I read an article about Slack that praised their speed of integrating feedback and iterating with the following example: "the Slack team quickly identified small changes that had a big impact: Within the list of channels, they added fields for a description and the number of people using that channel."
One time I asked why, since cgroups and the pattern of container based deployment had been popular for a decade before Docker started, that containers are so popular right now. We ultimately decided that someone constructing a really easy to use suite of tools around the concept was the reason it has all this love and growth.
Not that I totally disagree, but, signing up for Slack is easier than using NickServ for the average person. There's a bunch of features that make HipChat, Slack, Hall et al easier to use than IRC, especially for someone who doesn't want to learn anything new.

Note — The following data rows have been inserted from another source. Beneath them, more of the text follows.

-- ==== Sys2Proof/Machine/Agents.lean ====
section
/-!
DEFINITION. The agents between two scan events (spec/00_scope.md R12, spec/60_exceptions.md R356, R357): which one moves
next, and the effect of an external event.
-/
namespace Sys2Proof.Machine

/-- R356: the virtual time of the next event of the block's own. -/
def nextEventDue (s : State) : Nat := if s.t0Armed then min s.t0Due s.scanDue else s.scanDue

/-- R356, R357: whether the block's next event is Timer0's. At one and the same time the order is free. -/
def timer0First (s : State) : Bool :=
  s.t0Armed && (decide (s.t0Due < s.scanDue) || (decide (s.t0Due = s.scanDue) && Config.freeTie s.freeCount))

/-- R95, R356: an external event goes first only if it is scheduled before the block's next event is due. -/
def externalFirst (s : State) (x : Scheduled) : Bool := decide (max s.now x.due < nextEventDue s)

/-- R380: machine reset, from outside. The configuration, virtual time, what is still to come from outside and the count of
free draws are no part of what is reset. -/
def machineReset (s : State) : State := State.resetAt s.config (s.epoch + 1) s.now s.freeCount s.agenda

/-! ## CPU accesses -/

/-- A CPU read of word `w` of a plane (R85): the whole word. A byte beyond the end is a draw (R84). -/
def readPlane (s : State) (c : Channel) (w : Nat) : Host.Outcome State Fault Refusal :=
  if planeRouted s w .both then .next (returnHalf (drawn s 2) (planeWord s c w s.freeCount)) else .refused .accessNotRouted

/-- A CPU write of word `w` of a plane (R85). -/
def writePlane (s : State) (c : Channel) (w : Nat) (m : Lanes) (d : Half) : Host.Outcome State Fault Refusal :=
  if planeRouted s w m then .next (planeWrite s c w m d) else .refused .accessNotRouted

/-! ## The address map of the CPU bus (R96) -/

/-- The spaces the CPU reaches by bus address (R80, spaces 1 to 4). -/
inductive BusRegion where
  | plane (c : Channel)
  | mcd212
  | periph
deriving DecidableEq, Repr

/-- The base of a region: one of the four OPEN parameters. -/
def regionBase (c : Config) (r : BusRegion) : Nat :=
  match r with
  | .plane .a => c.planeABase
  | .plane .b => c.planeBBase
  | .mcd212 => c.mcd212Base
  | .periph => c.periphBase

/-- The bytes of a region: a plane (R81), 16 words (R30), or the peripheral page. -/
def regionBytes (c : Config) (r : BusRegion) : Nat :=
  match r with
  | .plane _ => c.planeBytes
  | .mcd212 => 32
  | .periph => c.periphBytes

/-- Whether a bus address is that of a word of the region: inside it, at an even offset (R85, R140, R190). -/
def inRegion (c : Config) (address : Nat) (r : BusRegion) : Bool :=
  decide (regionBase c r ≤ address) && decide (address < regionBase c r + regionBytes c r)
  && decide ((address - regionBase c r) % 2 = 0)

/-- The regions that hold a word at a bus address. -/
def regionsAt (c : Config) (address : Nat) : List BusRegion :=
  [.plane .a, .plane .b, .mcd212, .periph].filter (inRegion c address)

/-- The region and word number a bus address stands for; `none` unless exactly one region holds it. -/
def route (c : Config) (address : Nat) : Option (BusRegion × Nat) :=
  match regionsAt c address with
  | [r] => some (r, (address - regionBase c r) / 2)
  | _ => none

/-- A CPU read of word `w` of a region. -/
def readRegion (s : State) (r : BusRegion) (w : Nat) (m : Lanes) : Host.Outcome State Fault Refusal :=
  match r with
  | .plane c => readPlane s c w
  | .mcd212 => .next (mcd212Read s (BitVec.ofNat 4 w) m)
  | .periph => .next (periphRead s w m)

/-- A CPU write of word `w` of a region. -/
def writeRegion (s : State) (r : BusRegion) (w : Nat) (m : Lanes) (d : Half) : Host.Outcome State Fault Refusal :=
  match r with
  | .plane c => writePlane s c w m d
  | .mcd212 => .next (mcd212Write s (BitVec.ofNat 4 w) m d)
  | .periph => .next (periphWrite s w m d)

/-- A CPU read by bus address (R96). -/
def busRead (s : State) (address : Nat) (m : Lanes) : Host.Outcome State Fault Refusal :=
  match route s.config address with
  | some (r, w) => readRegion s r w m
  | none => .refused .accessNotRouted

/-- A CPU write by bus address (R96). -/
def busWrite (s : State) (address : Nat) (m : Lanes) (d : Half) : Host.Outcome State Fault Refusal :=
  match route s.config address with
  | some (r, w) => writeRegion s r w m d
  | none => .refused .accessNotRouted

/-- The effect of an external event: one atomic CPU step (R12), or machine reset. -/
def runExternal (s : State) (e : External) : Host.Outcome State Fault Refusal :=
  match e with
  | .planeRead c w => readPlane s c w
  | .planeWrite c w m d => writePlane s c w m d
  | .busRead a m => busRead s a m
  | .busWrite a m d => busWrite s a m d
  | .mcd212Read o m => .next (mcd212Read s o m)
  | .mcd212Write o m d => .next (mcd212Write s o m d)
  | .periphRead w m => .next (periphRead s w m)
  | .periphWrite w m d => .next (periphWrite s w m d)
  | .machineReset => .next (machineReset s)

/-- The Timer0 event at its due time (R173). -/
def fireTimer0 (s : State) : State := timer0Event { drawn s 1 with now := max s.now s.t0Due }

/-- The scan event at its due time, up to its first command (R321). -/
def fireScan (s : State) : State := beginScan { drawn s 1 with now := max s.now s.scanDue }

/-- The block's own next event (R356, R357). -/
def runEvent (s : State) : State := if timer0First s then fireTimer0 s else fireScan s

/-- One step between scan events: the next agent moves (R12, R356). -/
def agentStep (s : State) : Host.Outcome State Fault Refusal :=
  match s.agenda with
  | x :: rest =>
    if externalFirst s x then runExternal { s with now := max s.now x.due, agenda := rest } x.event
    else .next (runEvent s)
  | [] => .next (runEvent s)

/-! ## Placing a command where the next step fetches it -/

/-- The walk of channel A's ICA about to fetch its first command, if no walk is in progress. -/
def ensureWalk (s : State) : State :=
  if s.walk.running then s else startWalk { s with line := 0 } .a .ica

/-- Store a command's four bytes at the walker's `ip` (R83, R86). -/
def placeCommand (s : State) (cmd : Command) : State :=
  let a := 2 * s.walk.ip
  storeByte (storeByte (storeByte (storeByte s s.chan a (commandByte cmd 0)) s.chan (a + 1) (commandByte cmd 1))
    s.chan (a + 2) (commandByte cmd 2)) s.chan (a + 3) (commandByte cmd 3)

end Sys2Proof.Machine
end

Replacing RSS with walled-gardens solutions from Internet Bigcos is another example.
In general I agree that ease-of-use is a big factor. Having said that, I was witness to decidedly non-technical teens in a mid-size town quite happily using mIRC in 2004, so maybe we're not giving people quite enough credit. If you tell people something is hard to use they'll believe you.
The real lesson is to look into what has been done and worked before and see how it can be improved if you're looking for "new" ideas and businesses.
My friend's mom used irc in the 90's / early 2000's for dating chatrooms. IRC can be plugged into the browser and embedded into applications seamlessly.
In contrast, I've never even heard of all the things mentioned above.
On Slack the channel owner will form a hierarchy too, if it's less problematic it's because Slack is usually used in a professional setting where flaming is generally frowned upon. You see these kind of issues pop up on the easy-to-use Twitter as well.
It's a social question. The most the tech did wrong was not making flooding impossible in the first place.
Having a botnet with all your servers really isn't a bad idea. I mean, easy admin access, live monitoring, the ability to query everything and have all interested ops people examine the output... pretty handy. Seems like it'd beat a lot of these monitoring services and tools people pay for these days.
No, I'm referring to a botnet. In the OP case we've got just a single bot which controls things, I'm more thinking 1 bot per server sort of thing so you can administer individual servers simply by directing messages at them.
Server goes down? You see it quit on IRC or send an alert message nickalerting relevant admins when a service halts. Need live information on just about anything, just direct a message to a given server. Could even direct logs to a separate IRC channel for each type of service, relevant admins can join and set alerts up just based on message content and keep track of small logs via IRC logging too.
You can make a lot of low visibility processes very visible using such a setup. Of course, it wouldn't be appropriate for a giant company, but for a small to medium sized one I think it could work quite well. For devops types who are already comfortable with IRC at least.
check out https://github.com/andyleap/srvbot. Still needs to do real time handling, but you can run commands on multiple servers and optionally receive output
There are a couple articles/repos out there with detailed steps on running Hubot on AWS. While the ease and simplicity of deploying Hubot outside of Heroku is not a tenth as easy, there are a couple of options out there.
Now we've got dependencies on node, npm, ruby, rails, heroku, some datastore, a queue for hubot, whatever your actual builder is (capistrano/chef/whatever) etc etc.
Right now I do all this with Jenkins+bash scripts. Inelegant and not as robust as I'd prefer, but so simple. I could just use a Jenkins adaptor for hubot, but then what's the point? I want locking environments, advanced permissions, and so forth.
I'm mostly complaining because I'm dying to implement chatops (mostly for slack-based deployments) but the information is really light, or the tools are too environment-specific, and I don't have people to bounce ideas/questions off of.
So as long as I personify a piece of software, it too can become the subject of worthless press articles?